11. From the above provisions it is clear that when a reference has been made by the AO u/s 92CA(1) of the Act, the time limit for completion of the assessment is two years from the receipt of the order u/s 254 of the Act. But in the present case, there was no such direction by the ITAT to the AO to make the reference again which he has already made to the TPO who passed the original order u/s 92CA(3) of the Act on 19.10.2009. In the present case, as there was no such direction given by the ITAT in the order dated 18.08.2011 to the AO to make the reference again rather the directions were given to the ld. DRP who complied with those direction and passed the order on 17.01.2013, in the end of the said order, it is clearly mentioned that the copy of the order is to be given to the AO i.e. Additional CIT, Range-10, New Delhi.
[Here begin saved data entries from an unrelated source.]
-- ==== Sys2Proof/Laws/Exec.lean ====
section
/-! SUPPORT. The instructions by form: which shared operation each of the 502 constructors runs. A proof about every
instruction is a case analysis of `Meaning`, whose cases are the rules of 40_loads.md to 46_system.md. -/

namespace Sys2Proof.Machine

/-- `Meaning s i o`: the instruction `i` is of one form of the spec, and `o` is what that form's operation answers in `s`. -/
inductive Meaning (s : State) : Instr → Result → Prop
  | ldRegReg (dst src : Reg8) : Meaning s (Instr.ldRegReg dst src) (ldRegReg s dst src)
  | ldRegImm (dst : Reg8) (n : Byte) : Meaning s (Instr.ldRegImm dst n) (ldRegImm s dst n)
  | ldRegInd (dst : Reg8) : Meaning s (Instr.ldRegInd dst) (ldRegInd s dst)
  | ldIndReg (src : Reg8) : Meaning s (Instr.ldIndReg src) (ldIndReg s src)
  | ldIndHlN (n : Byte) : Meaning s (Instr.ldIndHlN n) (storeThenFinish s (hlAddress s) n 2)
  | ldAIndBc : Meaning s .ldAIndBc (loadAThenFinish s (pair s .bc) 1)
  | ldAIndDe : Meaning s .ldAIndDe (loadAThenFinish s (pair s .de) 1)
  | ldIndBcA : Meaning s .ldIndBcA (storeThenFinish s (pair s .bc) s.a 1)
  | ldIndDeA : Meaning s .ldIndDeA (storeThenFinish s (pair s .de) s.a 1)
  | ldAIndNn (nn : Word) : Meaning s (Instr.ldAIndNn nn) (loadAThenFinish s nn 3)
  | ldIndNnA (nn : Word) : Meaning s (Instr.ldIndNnA nn) (storeThenFinish s nn s.a 3)
  | ldhAIndN (n : Byte) : Meaning s (Instr.ldhAIndN n) (loadAThenFinish s (highPage n) 2)
  | ldhIndNA (n : Byte) : Meaning s (Instr.ldhIndNA n) (storeThenFinish s (highPage n) s.a 2)
  | ldAIndC : Meaning s .ldAIndC (loadAThenFinish s (highPage s.c) 1)
  | ldIndCA : Meaning s .ldIndCA (storeThenFinish s (highPage s.c) s.a 1)
  | ldIndHlIncA : Meaning s .ldIndHlIncA (storeStep s 1)
  | ldAIndHlInc : Meaning s .ldAIndHlInc (loadStep s 1)
  | ldIndHlDecA : Meaning s .ldIndHlDecA (storeStep s (-1))
  | ldAIndHlDec : Meaning s .ldAIndHlDec (loadStep s (-1))
  | ldPairImm (p : Pair) (nn : Word) : Meaning s (Instr.ldPairImm p nn) (ldPairImm s p nn)
  | ldIndNnSp (nn : Word) : Meaning s (Instr.ldIndNnSp nn) (storeSp s nn)
  | ldSpHl : Meaning s .ldSpHl (ldSpHl s)
  | ldHlSpE (e : Byte) : Meaning s (Instr.ldHlSpE e) (ldHlSpE s e)
  | pushPair (q : StackPair) : Meaning s (Instr.pushPair q) (pushPair s q)
  | popPair (q : StackPair) : Meaning s (Instr.popPair q) (popPair s q)
  | aluReg (op : AluOp) (src : Reg8) : Meaning s (Instr.aluReg op src) (aluReg s op src)
  | aluInd (op : AluOp) : Meaning s (Instr.aluInd op) (aluInd s op)
  | aluImm (op : AluOp) (n : Byte) : Meaning s (Instr.aluImm op n) (aluImm s op n)
  | incReg (r : Reg8) : Meaning s (Instr.incReg r) (incReg s r)
  | incIndHl : Meaning s .incIndHl (incInd s)
  | decReg (r : Reg8) : Meaning s (Instr.decReg r) (decReg s r)
  | decIndHl : Meaning s .decIndHl (decInd s)
  | daa : Meaning s .daa (decimalAdjust s)
  | cpl : Meaning s .cpl (complementA s)
  | scf : Meaning s .scf (setCarry s)
  | ccf : Meaning s .ccf (complementCarry s)
  | addHlPair (p : Pair) : Meaning s (Instr.addHlPair p) (addHlPair s p)
  | incPair (p : Pair) : Meaning s (Instr.incPair p) (stepPair s p 1)
  | decPair (p : Pair) : Meaning s (Instr.decPair p) (stepPair s p (-1))
  | addSpE (e : Byte) : Meaning s (Instr.addSpE e) (addSpE s e)
  | rlca : Meaning s .rlca (rotateA s .rlc)
  | rrca : Meaning s .rrca (rotateA s .rrc)
  | rla : Meaning s .rla (rotateA s .rl)
  | rra : Meaning s .rra (rotateA s .rr)
  | cbRot (op : RotOp) (t : Target) : Meaning s (Instr.cbRot op t) (rotateTarget s op t)
  | cbBit (b : BitVec 3) (t : Target) : Meaning s (Instr.cbBit b t) (bitTarget s b t)
  | cbRes (b : BitVec 3) (t : Target) : Meaning s (Instr.cbRes b t) (resTarget s b t)
  | cbSet (b : BitVec 3) (t : Target) : Meaning s (Instr.cbSet b t) (setTarget s b t)
  | jpNn (nn : Word) : Meaning s (Instr.jpNn nn) (jump s nn)
  | jpCond (cc : Cond) (nn : Word) : Meaning s (Instr.jpCond cc nn) (jumpIf s cc nn)
  | jpHl : Meaning s .jpHl (jump s (hlAddress s))
  | jrE (e : Byte) : Meaning s (Instr.jrE e) (jumpRelative s e)
  | jrCond (cc : Cond) (e : Byte) : Meaning s (Instr.jrCond cc e) (jumpRelativeIf s cc e)
  | callNn (nn : Word) : Meaning s (Instr.callNn nn) (call s nn 3)
  | callCond (cc : Cond) (nn : Word) : Meaning s (Instr.callCond cc nn) (callIf s cc nn)
  | ret : Meaning s .ret (ret s)
  | retCond (cc : Cond) : Meaning s (Instr.retCond cc) (retIf s cc)
  | reti : Meaning s .reti (retEnable s)
  | rst (k : BitVec 3) : Meaning s (Instr.rst k) (call s (8 * k.setWidth 16) 1)
  | nop : Meaning s .nop (finish s 1)
  | stop : Meaning s .stop (stop s)
  | halt : Meaning s .halt (halt s)
  | di : Meaning s .di (writeIme s false)
  | ei : Meaning s .ei (writeIme s true)
  | prefixCb : Meaning s .prefixCb (dispatchPrefix s)
  | illegal (op : Byte) : Meaning s (Instr.illegal op) (illegal s op)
Therefore, we do not see any merit in this contention of the department that the AO passed the assessment order, only after receiving the directions of the DRP through TPO who is Technical Officer to decide the matter related to the arm’s length price adjustments. We, therefore, considering the totality of the facts and the legal provision as discussed hereinabove are of the view that the assessment framed by the AO vide order dated 24.07.2013 was barred by limitation. Therefore, the said assessment order is quashed. Since, we have decided the legal issue in favour of the assessee, therefore, no findings are being given on other issues agitated by the assessee on merits of the case.
12. In the result, appeal of the assessee is allowed for statistical purposes.